In June 2018, Rwanda gazetted the PPP guidelines partly to “inform the private sector of the intent of government to systematically develop PPP projects and competitively procure private partners while ensuring transparency, fairness, non-discrimination, and accountability of the institutions involved in the PPP process."

This followed the enactment of LAW No. 14/2016 of 02/05/2016 that governs the PPP projects and which also spells out the “PPP arrangements and potential sectors,  institutions to be involved, processes for procurement of PPP projects, delineation of roles for institutions and institutionalisation of governance framework for PPPs.”

Top of the agenda for Rwanda's road sector PPP plan is the tarmacking of an additional 500km by the end of the current financial year.

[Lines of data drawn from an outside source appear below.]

/-- Why a word is no instruction (04 Table 4.7 steps 1 to 5). -/
inductive DecodeErr where
  /-- ILLEGAL: a reserved OP, an unassigned FN, a reserved code or an operand out of range. -/
  | illegal
  /-- RSVD_FIELD: a non-zero reserved bit. -/
  | rsvdField
  /-- UNIMPL_COMBO: a type combination that is not implemented. -/
  | unimplCombo
  deriving DecidableEq, Repr

/-- The functions of OP 0x01 (04 Table 4.6). -/
def dec01 (fn : Nat) : Option Op :=
  match fn with
  | 0 => some .add
  | 1 => some .sub
  | 2 => some .mul
  | 3 => some .mulh
  | 4 => some .mulhn
  | 5 => some .div
  | 6 => some .divn
  | 7 => some .rem
  | 8 => some .remn
  | 9 => some .and
  | 10 => some .or
  | 11 => some .xor
  | 12 => some .andn
  | 13 => some .shl
  | 14 => some .shr
  | 15 => some .sra
  | 16 => some .rotl
  | 17 => some .min
  | 18 => some .max
  | 19 => some .minn
  | 20 => some .maxn
  | 21 => some .sel
  | 22 => some .fshl
  | 23 => some .fshr
  | _ => none

/-- The functions of OP 0x02 (04 Table 4.6). -/
def dec02 (fn : Nat) : Option Op :=
  match fn with
  | 0 => some .addi
  | 1 => some .andi
  | 2 => some .ori
  | 3 => some .xori
  | 4 => some .shli
  | 5 => some .shri
  | 6 => some .srai
  | 7 => some .rotli
  | 8 => some .bext
  | 9 => some .bins
  | _ => none

/-- The functions of OP 0x03 (04 Table 4.6). -/
def dec03 (fn : Nat) : Option Op :=
  match fn with
  | 0 => some .clz
  | 1 => some .ctz
  | 2 => some .popc
  | 3 => some .rdls
  | _ => none

/-- The functions of OP 0x05 (04 Table 4.6). -/
def dec05 (fn : Nat) : Option Op :=
  match fn with
  | 0 => some .li
  | 1 => some .lih
  | _ => none

/-- The functions of OP 0x20 (04 Table 4.6). -/
def dec20 (fn : Nat) : Option Op :=
  match fn with
  | 0 => some .vaddVv
  | 1 => some .vsubVv
  | 2 => some .vmulVv
  | 3 => some .vmulhVv
  | 4 => some .vmacVv
  | 5 => some .vaddsVv
  | 6 => some .vsubsVv
  | 7 => some .vavgVv
  | 8 => some .vabsdVv
  | 9 => some .vminVv
  | 10 => some .vmaxVv
  | 11 => some .vandVv
  | 12 => some .vorVv
  | 13 => some .vxorVv
  | 14 => some .vshlVv
  | 15 => some .vshrVv
  | 16 => some .vsraVv
  | 17 => some .vfshlVv
  | 18 => some .vfshrVv
  | _ => none

/-- The functions of OP 0x21 (04 Table 4.6). -/
def dec21 (fn : Nat) : Option Op :=
  match fn with
  | 0 => some .vclz
  | 1 => some .vpopc
  | 2 => some .vcmp
  | 3 => some .vsel
  | 4 => some .vwid
  | 5 => some .vnar
  | _ => none

/-- The functions of OP 0x22 (04 Table 4.6). -/
def dec22 (fn : Nat) : Option Op :=
  match fn with
  | 0 => some .vpxu
  | 1 => some .vpxp
  | _ => none

/-- The functions of OP 0x24 (04 Table 4.6). -/
def dec24 (fn : Nat) : Option Op :=
  match fn with
  | 0 => some .vfaddVv
  | 1 => some .vfsubVv
  | 2 => some .vfmulVv
  | 3 => some .vfmaVv
  | 4 => some .vfminVv
  | 5 => some .vfmaxVv
  | 6 => some .vfdivVv
  | _ => none

/-- The functions of OP 0x25 (04 Table 4.6). -/
def dec25 (fn : Nat) : Option Op :=
  match fn with
  | 0 => some .vfsqrt
  | 1 => some .vfrcp
  | 2 => some .vfrsq
  | 3 => some .vfexp2
  | 4 => some .vflog2
  | 5 => some .vfclass
  | 6 => some .vfround
  | _ => none

/-- The functions of OP 0x26 (04 Table 4.6). -/
def dec26 (fn : Nat) : Option Op :=
  match fn with
  | 0 => some .vfcmp
  | 1 => some .vfcvt
  | 2 => some .vficvt
  | _ => none

/-- The functions of OP 0x28 (04 Table 4.6). -/
def dec28 (fn : Nat) : Option Op :=
  match fn with
  | 0 => some .vaddVs
  | 1 => some .vsubVs
  | 2 => some .vmulVs
  | 3 => some .vmulhVs
  | 4 => some .vmacVs
  | 5 => some .vaddsVs
  | 6 => some .vsubsVs
  | 7 => some .vavgVs
  | 8 => some .vabsdVs
  | 9 => some .vminVs
  | 10 => some .vmaxVs
  | 11 => some .vandVs
  | 12 => some .vorVs
  | 13 => some .vxorVs
  | 14 => some .vshlVs
  | 15 => some .vshrVs
  | 16 => some .vsraVs
  | 17 => some .vfshlVs
  | 18 => some .vfshrVs
  | _ => none

/-- The functions of OP 0x2C (04 Table 4.6). -/
def dec2C (fn : Nat) : Option Op :=
  match fn with
  | 0 => some .vfaddVs
  | 1 => some .vfsubVs
  | 2 => some .vfmulVs
  | 3 => some .vfmaVs
  | 4 => some .vfminVs
  | 5 => some .vfmaxVs
  | 6 => some .vfdivVs
  | _ => none

/-- The functions of OP 0x30 (04 Table 4.6). -/
def dec30 (fn : Nat) : Option Op :=
  match fn with
  | 0 => some .vaddVi
  | 1 => some .vsubVi
  | 2 => some .vmulVi
  | 3 => some .vmulhVi
  | 4 => some .vmacVi
  | 5 => some .vaddsVi
  | 6 => some .vsubsVi
  | 7 => some .vavgVi
  | 8 => some .vabsdVi
  | 9 => some .vminVi
  | 10 => some .vmaxVi
  | 11 => some .vandVi
  | 12 => some .vorVi
  | 13 => some .vxorVi
  | 14 => some .vshlVi
  | 15 => some .vshrVi
  | 16 => some .vsraVi
  | 17 => some .vfshlVi
  | 18 => some .vfshrVi
  | _ => none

“The PPP funding mechanism is a crucial tool to complement government resources for revitalising the overstretched transport infrastructure,” said Isack Kwamwelwe, Tanzania's Minister for Works, Transport and Communications during Magenta Global's regional infrastructure summit in October.

“Tanzania has established the PPP policy and legal framework to guide delivery of public goods in support of PPPs such as the PPP Policy (2009), Act (2010), Regulations (2011), and later on the revised PPP Act (2014) and Regulations (2015),” he said.

But the PPPs may not be a panacea to East Africa's road sector cash problems at least according to a review of this financing option by international consultancy Deloitte.

Although PPPs can help “attract private investment and corporate expertise” this funding option “is not always - or even often -  the best solution to government funding challenges” according to Bornstein, Dixon, Flynn and Pankratz in their article 'Funding the future of mobility' in the Deloitte Review of July 2018.